Measurement Research Agenda

Author: Mia Taylor

1 Motivation

The Center on Long-Term Risk aims to reduce risks of astronomical suffering (s-risk) from advanced AI systems. We’re primarily concerned with threat models involving the deliberate creation of suffering during conflict between advanced agentic AI systems.

To mitigate these risks, we are interested in tracking properties of AI systems that make them more likely to be involved in catastrophic conflict. Thus, we propose the following research priorities:

  1. Identify and describe properties of AI systems that would robustly make them more likely to contribute to s-risk (section 2.1)
  2. Design measurement methods to detect whether systems have these properties (section 2.2)
  3. Use these measurements on contemporary systems to learn what aspects of training, prompting, or scaffolding influence whether and how these properties manifest (section 2.3)

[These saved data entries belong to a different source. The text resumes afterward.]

theorem decryptCause_eq : c.decryptCause cfg = b.decryptCause cfg := (congrArg (Block.decryptCause cfg) h.rest :)

theorem ciphertext_eq : c.ciphertext cfg = b.ciphertext cfg := by
  simp only [Block.ciphertext, h.keyOperand_eq, h.operand]

theorem paddedPlaintext_eq : c.paddedPlaintext cfg = b.paddedPlaintext cfg := by
  simp only [Block.paddedPlaintext, h.keyOperand_eq, h.operand]

/-! Nor does what a command writes: the outcome, the result, or an output that covers the new operand. -/

theorem report (e : Bool) (code : Byte) : (b.report e code).SameButStale (c.report e code) :=
  ⟨congrArg (Block.report · e code) h.rest, h.operand⟩

theorem setRes {v w : Byte} (hvw : w = v) : { b with res := v }.SameButStale { c with res := w } := by
  subst hvw
  exact ⟨congrArg (fun d : Block => { d with res := w }) h.rest, h.operand⟩

theorem raiseCryptoError (cause : CryptoCause) :
    (b.raiseCryptoError cause).SameButStale (c.raiseCryptoError cause) :=
  ⟨congrArg (Block.raiseCryptoError · cause) h.rest, h.operand⟩

theorem deliver (hb : b.buf.wf = true) (hc : c.buf.wf = true) {out : Bytes} (hout : out.length ≤ 255) {n : Nat}
    (hn : n ≤ out.length) : (b.deliver out n).SameButStale (c.deliver out n) where
  rest := (congrArg (Block.deliver · out n) h.rest :)
  operand := (deliver_operand hc hout hn).trans (deliver_operand hb hout hn).symm

theorem crEncrypt (hwf : cfg.WF) (hb : b.buf.wf = true) (hc : c.buf.wf = true) :
    (b.crEncrypt cfg).SameButStale (c.crEncrypt cfg) := by
  cases hcause : b.encryptCause cfg with
  | some cause =>
    rw [crEncrypt_of_cause hcause, crEncrypt_of_cause (h.encryptCause_eq.trans hcause)]
    exact h.raiseCryptoError cause
  | none =>
    have hready : b.EncryptReady cfg := (encryptCause_none_iff b).mp hcause
    have hlen := length_ciphertext hwf hready
    rw [crEncrypt_of_ready hcause, crEncrypt_of_ready (h.encryptCause_eq.trans hcause), h.ciphertext_eq, h.len_eq]
    exact h.deliver hb hc (hlen.trans_le hready.fits) hlen.ge

theorem crDecrypt (hwf : cfg.WF) (hb : b.buf.wf = true) (hc : c.buf.wf = true) :
    (b.crDecrypt cfg).SameButStale (c.crDecrypt cfg) := by
  cases hcause : b.decryptCause cfg with
  | some cause =>
    rw [crDecrypt_of_cause hcause, crDecrypt_of_cause (h.decryptCause_eq.trans hcause)]
    exact h.raiseCryptoError cause
  | none =>
    have hlen := length_paddedPlaintext hwf ((decryptCause_none_iff b).mp hcause)
    have hbyte := b.len.isLt
    rw [crDecrypt_of_ready hcause, crDecrypt_of_ready (h.decryptCause_eq.trans hcause), h.paddedPlaintext_eq, h.len_eq]
    exact h.deliver hb hc (by omega) (by omega)

theorem execute (hwf : cfg.WF) (hb : b.buf.wf = true) (hc : c.buf.wf = true) (i : Instr) :
    (b.execute cfg i).SameButStale (c.execute cfg i) := by
  cases i with
  | csCompute => exact (h.setRes (by rw [h.operand])).report false errNone
  | csValidate => exact (h.setRes (by rw [h.operand])).report false errNone
  | crEncrypt => exact h.crEncrypt hwf hb hc
  | crDecrypt => exact h.crDecrypt hwf hb hc
  | srst => exact refl Block.reset

end Operands

end Block.SameButStale

end Rules

/-! ### The obligations -/

/-- Settles O45: the operand is the same in both, so the checks, the outputs and the effect of every command are. -/
theorem bytesAboveLenAreNeverRead : Obligations.BytesAboveLenAreNeverRead := by
  intro i s t hs ht hrest hread
  obtain ⟨hrest', hoperand⟩ := (Block.SameButStale.of_read_eq hrest hread).execute Config.cfg_wf hs ht i
  exact ⟨_, _, exec_eq i s, exec_eq i t, hrest', hoperand⟩

/-- Settles O11: the checksum functions on the empty operand, and the first check of a `CR.*` command that fails. -/
theorem commandsInResetState : Obligations.CommandsInResetState := by
  refine ⟨⟨_, exec_eq _ _, ?_⟩, ⟨_, exec_eq _ _, ?_⟩, fun i hi => ⟨_, exec_eq i _, fun hpad => ?_, fun hpad => ?_⟩⟩
  · change csCompute Config.cfg Block.reset.operand = 0xFC
    rw [operand_reset, csCompute_nil, Config.cfg_bias]
  · change boolByte (csValidate Config.cfg Block.reset.operand) = 0x00
    rw [operand_reset, csValidate_nil]
    rfl
  · rw [State.withBlock_block, State.reset, execute_crypto_reset_of_npad_pos Config.cfg_wf hpad hi]
    rfl
  · rw [State.withBlock_block, State.reset, execute_crypto_reset_of_npad_zero Config.cfg_wf hpad hi]
    rfl

end Sys2Proof.Machine
end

This research may yield useful measurement methods or insights in how to control s-risk-relevant properties in transformative systems (section 3.1), although we’re fairly uncertain about whether research on contemporary models will produce transferable methods or insights. But even if this direct path to impact does not pan out, we hope that pursuing this line of research will improve our own understanding of system properties that contribute to s-risk and how to measure them (section 3.2), setting us up to take advantage of any better opportunities that become apparent in the future.

2 Research areas

2.1 Characterizing s-risk-conducive properties

We’re interested in identifying properties that, if possessed by transformative AI systems, would make those systems more likely to contribute to s-risk — by initiating or escalating conflict. We call these properties s-risk conducive properties (SRCPs). 

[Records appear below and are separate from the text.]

-- ==== Sys2Proof/Machine/Operands.lean ====
section
/-!
DEFINITION. The decode datapath: the primitives of 00_scope R9 and the per-axis functions of 41_decoder. Every
intermediate value is an unbounded integer; only packet bytes are truncated (R10).
-/
namespace Sys2Proof.Machine

/-- `sext_16` (R9, R92): the two's-complement value. -/
def sext16 (v : Half) : Int :=
  if v.getLsbD 15 then (v.toNat : Int) - 65536 else (v.toNat : Int)

/-- `asr(x, n) = floor(x / 2^n)` (R9). -/
def asr (x : Int) (n : Nat) : Int := Int.fdiv x (2 ^ n)

/-- `le_bytes_N(x)` (R9) for `N = 8 n`: the bytes of `twos_N(x)`, least significant first. -/
def leBytes (n : Nat) (x : Int) : List Byte :=
  (List.range n).map fun k => (BitVec.ofInt (8 * n) x).extractLsb' (8 * k) 8

/-- `LSB_a = RAW[2a]` (R42, R90). -/
def lsbOf (raw : RawBurst) : Axis → Byte
  | .x => raw.xLsb
  | .y => raw.yLsb
  | .z => raw.zLsb

/-- `MSB_a = RAW[2a+1]` (R42, R90). -/
def msbOf (raw : RawBurst) : Axis → Byte
  | .x => raw.xMsb
  | .y => raw.yMsb
  | .z => raw.zMsb

/-- `U_a = LSB_a | (MSB_a << 8)` (R91). -/
def assemble16 (lsb msb : Byte) : Half := lsb.setWidth 16 ||| (msb.setWidth 16 <<< 8)

/-- `S_a = asr(sext_16(U_a), SHIFT(MODE))`, the shifted value (R94). -/
def shiftedValue (m : Mode) (lsb msb : Byte) : Int := asr (sext16 (assemble16 lsb msb)) (shiftAmount m)

/-- `V_a = S_a × SENS_RAW` (R96). -/
def rawScaledValue (s : Int) : Int := s * sensRaw

/-- `P_a = tdiv(S_a × 19612, 1000)`, milli-m/s², truncated toward zero and exact (R97, D11). -/
def physicalValue (s : Int) : Int := Int.tdiv (s * kNum) kDen

/-- The scaled value of the profile (R96, R97). -/
def scaledValue : Profile → Int → Int
  | .rawScaled, s => rawScaledValue s
  | .physicalUnit, s => physicalValue s

/-- `axis_payload` (R100). -/
def axisPayload (m : Mode) (p : Profile) (lsb msb : Byte) : List Byte :=
  leBytes (axisBytes p) (scaledValue p (shiftedValue m lsb msb))

/-- `frame` (R114): header, the three payloads in the order X, Y, Z, footer. -/
def frame (m : Mode) (p : Profile) (raw : RawBurst) : Packet :=
  [header] ++ axes.flatMap (fun a => axisPayload m p (lsbOf raw a) (msbOf raw a)) ++ [footer]

/-- The data-ready gate: bit 3 of the status byte and no other bit (R115, R116). -/
def dataReady (st : Byte) : Bool := st.getLsbD drdyBit

end Sys2Proof.Machine
end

Potential categories of SRCPs include:

  • Dangerous capabilities. These are capabilities that enhance a system’s ability to directly or indirectly produce s-risk, like autonomy or the ability to engage in large-scale conflict. Our current sense is that these capabilities or their precursors are covered by dangerous capability evaluations being developed elsewhere. For example, it seems unlikely that an AI system would be able to engage in conflict unendorsed by their creators if they could not complete the tasks in METR’s ARA evals. Thus, we likely won’t conduct our own evaluations for these capabilities in the near future.
  • Absence of beneficial capabilities. Capabilities might be beneficial if they allow an AI system to avoid or de-escalate conflict. These include:
    • The ability to identify and coordinate on mutually beneficial solutions in realistic multi-agent environments.
    • The ability to identify, design, and implement bargaining safeguards like surrogate goals
  • Propensities. These are “the tendencies of systems to express one behavior over another” (from here). Some s-risk relevant propensities include:
    • Tendencies to make large threats when in conflict with other agents
    • Tendencies to escalate conflict
    • Tendencies to enact or recommend large punishments against wrongdoers (“punitiveness”)

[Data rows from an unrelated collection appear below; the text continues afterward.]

/-! ## The step -/

/-- A step runs the decoded command: with the reset input released and a legal word presented next, it is `exec` of the
command at the state the event is taken off. That words wait in `hostInput` is the model's choice (log 1). -/
def Obligations.StepRunsThePresentedCommand : Prop :=
  ∀ (s : State) (w : Word) (es : List PortEvent) (i : Instr),
    s.hostInput = .command w :: es → s.resetLine = false → decode w = .ok i →
    step s = exec i { s with hostInput := es }

/-- A step on an illegal word sets `ERR_ILLEGAL` and nothing else but taking the event (log 1). -/
def Obligations.StepOnAnIllegalWord : Prop :=
  ∀ (s : State) (w : Word) (es : List PortEvent),
    s.hostInput = .command w :: es → s.resetLine = false → wordLegal w = false →
    step s = .next { s with hostInput := es, errIllegal := true }

/-- The reset input (70_reset section 1): asserting it loads every reset value and keeps the packets already emitted; a word
presented while it is asserted is not accepted; releasing it writes no field. The level and the events are the model's own
(log 1, log 3). -/
def Obligations.StepAtTheResetInput : Prop :=
  (∀ (s : State) (es : List PortEvent), s.hostInput = .assertReset :: es → ∃ t, step s = .next t ∧
    t = { State.reset with resetLine := true, hostInput := es, emitted := s.emitted, statusReads := s.statusReads } ∧
    statusPort t = 0x00) ∧
  (∀ (s : State) (w : Word) (es : List PortEvent), s.hostInput = .command w :: es → s.resetLine = true →
    step s = .next { s with hostInput := es }) ∧
  (∀ (s : State) (es : List PortEvent), s.hostInput = .releaseReset :: es →
    step s = .next { s with hostInput := es, resetLine := false })

/-- Reading `STATUS` has no side effect on SDF (10_state section 3, R29): the observation of R34 stays; the value read is
the port's, recorded in a field of the model's own (log 5). -/
def Obligations.StepReadingStatus : Prop :=
  ∀ (s : State) (es : List PortEvent), s.hostInput = .readStatus :: es → ∃ t, step s = .next t ∧
    t = { s with hostInput := es, statusReads := s.statusReads ++ [statusPort s] } ∧
    observe t = observe s

/-- A host that presents nothing leaves the state as it is (70_reset section 3, R170; log 2). -/
def Obligations.StepIdlesWithoutInput : Prop :=
  ∀ s : State, s.hostInput = [] → step s = .next s

/-- SDF never stops: from every state, reached or not, a step answers a next state (60_exceptions R136, R139; 92 D24: no
step of SDF can hang). -/
def Obligations.EveryStepAnswersANextState : Prop :=
  ∀ s : State, ∃ t : State, step s = .next t

/-- The invariant holds after reset. -/
def Obligations.ResetMeetsTheInvariant : Prop :=
  Inv State.reset

/-- Every step keeps the invariant: `MODE` and `PROFILE` are 0 until a `CFG`, the fields stay at their reset values while
reset is asserted, and every packet on the output port is whole, with header, footer and one of the two lengths (10_state
section 2, 20_memory section 3, 42_packetizer section 1, 70_reset section 1). -/
def Obligations.EveryStepKeepsTheInvariant : Prop :=
  ∀ s t : State, Inv s → step s = .next t → Inv t

/-- A step changes the output exactly when a configured SDF accepts a `SAMPLE` word whose bit 51 (`ST[3]`) is 1, and then it
appends one whole packet of the profile's length: no packet is recalled, split or reordered (20_memory sections 3 and 4,
42_packetizer, 70_reset R162). Events, reset level and the packet list are fields of the model's own (log 1, log 3, log 4). -/
def Obligations.PacketsAppearExactlyWhenDue : Prop :=
  ∀ s t : State, step s = .next t →
    (t.emitted ≠ s.emitted ↔
      s.cfgValid = true ∧ s.resetLine = false ∧
      ∃ w es, s.hostInput = .command w :: es ∧ w.extractLsb' 56 8 = 0x20#8 ∧ w.getLsbD 51 = true) ∧
    (t.emitted ≠ s.emitted → ∃ pk : Packet, t.emitted = s.emitted ++ [pk] ∧ wellFramed pk ∧
      pk.length = packetLength s.profile)

/-- The "written by" column of the state table (10_state section 2), over every event at the ports: each field is set only
by its own cause and cleared only by asserting reset. The events and the reset level are the model's own (log 1, log 3). -/
def Obligations.FieldsAreWrittenByTheirOwnCausesOnly : Prop :=
  ∀ s t : State, step s = .next t → s.hostInput.head? ≠ some .assertReset →
    (s.cfgValid = true → t.cfgValid = true) ∧
    (∀ f, errorFlag s f = true → errorFlag t f = true) ∧
    (t.cfgValid ≠ s.cfgValid ∨ t.mode ≠ s.mode ∨ t.profile ≠ s.profile →
      s.cfgValid = false ∧ s.resetLine = false ∧ ∃ w m p, s.hostInput.head? = some (.command w) ∧
        decode w = .ok (.cfg m p) ∧ t.mode = m ∧ t.profile = p) ∧
    (t.errIllegal ≠ s.errIllegal → s.resetLine = false ∧ ∃ w, s.hostInput.head? = some (.command w) ∧
      wordLegal w = false) ∧
    (t.errNocfg ≠ s.errNocfg → s.resetLine = false ∧ s.cfgValid = false ∧
      ∃ w st raw, s.hostInput.head? = some (.command w) ∧ decode w = .ok (.sample st raw)) ∧
    (t.errRecfg ≠ s.errRecfg → s.resetLine = false ∧ s.cfgValid = true ∧
      ∃ w m p, s.hostInput.head? = some (.command w) ∧ decode w = .ok (.cfg m p))

/-! ## Runs -/

/-- From every state the host's list of events is consumed, one event a step, and the machine never stops on the way. That
the host's events stand in `hostInput` and that a step takes one is the model's choice (log 1); that they take effect one
after another, each whole, is 20_memory sections 3 and 4. -/
def Obligations.RunsConsumeTheHostsInput : Prop :=
  ∀ s : State, ∃ t : State, core.run s.hostInput.length s = .next t ∧ t.hostInput = []

/-- From every configured state with the reset input released, a stream of any samples emits exactly the packets of those
with bit 3 set, in order, and changes nothing else (20_memory R49, 41_decoder R95, 42_packetizer R115, R117). That the stream stands in
`hostInput` is the model's choice (log 1). -/
def Obligations.SampleStreamEmitsTheReadySamplesInOrder : Prop :=
  ∀ (s : State) (samples : List (Byte × RawBurst)) (rest : List PortEvent),
    s.cfgValid = true → s.resetLine = false →
    s.hostInput = samples.map (fun x => PortEvent.command (encode (.sample x.1 x.2))) ++ rest →
    core.run samples.length s = .next
      { s with
        hostInput := rest
        emitted := s.emitted ++
          (samples.filter (fun x => x.1.getLsbD 3)).map (fun x => frame s.mode s.profile x.2) }

/-- A host that presents only legal words and, between two resets, one `CFG` before the first `SAMPLE`, never sees an error
flag: safe states step to safe states (70_reset R163, R166). The events and the reset level are the model's own (log 1, log 3). -/
def Obligations.DutifulHostNeverSeesAnError : Prop :=
  ∀ s t : State, safeState s = true → step s = .next t → safeState t = true

/-- For every `TX_DROP` the wire carries a subsequence of the emitted packets, in the same order (20_memory section 3, R48).
The last clause, that every subsequence arises from some drop pattern, is not in R48: it rests on the model's reading of
`TX_DROP` as one free draw per packet (log 6, DEDUCED, with 93 I3). -/
def Obligations.WireCarriesASubsequence : Prop :=
  (∀ (drop : Nat → Bool) (s : State), (wire drop s).Sublist s.emitted) ∧
  (∀ s : State, (wireOut s).Sublist s.emitted) ∧
  (∀ (s : State) (ps : List Packet), ps.Sublist s.emitted → ∃ drop : Nat → Bool, wire drop s = ps)

/-! ## The host's side -/

/-- One timer firing gives at most one consumed cycle (60_exceptions section 3, R148, marked by the spec as derived): from a
loop that is in a cycle only while the signal is set, the words presented are at most the expiries, and one more when the
signal is already set. -/
def Obligations.AtMostOneCyclePerFiring : Prop :=
  ∀ (h : LoopState) (es : List LoopEvent), (h.phase ≠ .waitSignal → h.signal = true) →
    (loopRun h es).2.length ≤ es.count .timerExpiry + (if h.signal then 1 else 0)

/-- If the timer is never started the loop stalls and SDF is presented nothing (60_exceptions section 3, R141; 70_reset
R170). -/
def Obligations.LoopStallsWithoutTheTimer : Prop :=
  ∀ es : List LoopEvent, .timerExpiry ∉ es →
    loopRun ⟨false, .waitSignal⟩ es = (⟨false, .waitSignal⟩, [])

/-- A failed bus read presents nothing and ends the cycle (60_exceptions section 3, R144); a cycle that is not ready clears
the signal whether it presents its `SAMPLE` or nothing (R143, R147), and to a configured SDF the two are the same. -/
def Obligations.AbortedCyclesGiveNoOutput : Prop :=
  (∀ bus : BusReading, bus.status = none → loopTurn ⟨true, .checkStatus⟩ bus = (⟨false, .waitSignal⟩, [])) ∧
  (∀ (st : Byte) (bus : BusReading), bus.burst = none →
    loopTurn ⟨true, .burstRead st⟩ bus = (⟨false, .waitSignal⟩, [])) ∧
  (∀ (st : Byte) (bus : BusReading), bus.status = some st → st.getLsbD 3 = false →
    (loopTurn ⟨true, .checkStatus⟩ bus).1 = ⟨false, .waitSignal⟩ ∧
    ∀ s : State, s.cfgValid = true → ∀ es : List PortEvent,
      core.run (loopTurn ⟨true, .checkStatus⟩ bus).2.length
        { s with hostInput := (loopTurn ⟨true, .checkStatus⟩ bus).2 ++ es } = .next { s with hostInput := es })
end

One type of propensity is goal-directed behavior. We say that a system has a goal or preference for some consequence if — across a wide range of contexts, including out of the training distribution the system chooses actions that it believes will make that consequence more likely. Preferences that are particularly relevant to s-risk include:

  • Spite, which is a preference to frustrate the preference of other agents.
  • Vengefulness, which is spite directed toward agents that the system believes have wronged or harmed it.
  • Risk tolerance or risk-seeking, which is (respectively) indifference or an active preference for policies that result in greater variance in the amount of resources that the agent ends up with. Since conflict will likely typically increase variance, we expect that agents with these preferences will be more willing to engage in conflict.

Work in this area could look like:

  • Developing conceptual arguments for why we expect a property (or a conjunction of properties) to robustly increase s-risk (see here for an example of such an argument for spite), or critiquing such arguments.
  • Operationalizing SRCPs and distinguishing them from similar beneficial properties. For example, punitiveness — the tendency to enact disproportionately large punishments against wrongdoers — must be distinguished from desirable behaviors like norm enforcement or deterrence.
  • Searching for new categories of SRCPs. One important category of SRCP is goals, but it’s not clear whether powerful AI systems capable of contributing to s-risk will be best described as consequentialists pursuing goals. It might be useful to consider alternative models for AI decision-making and think about what properties contribute to s-risk under those models. 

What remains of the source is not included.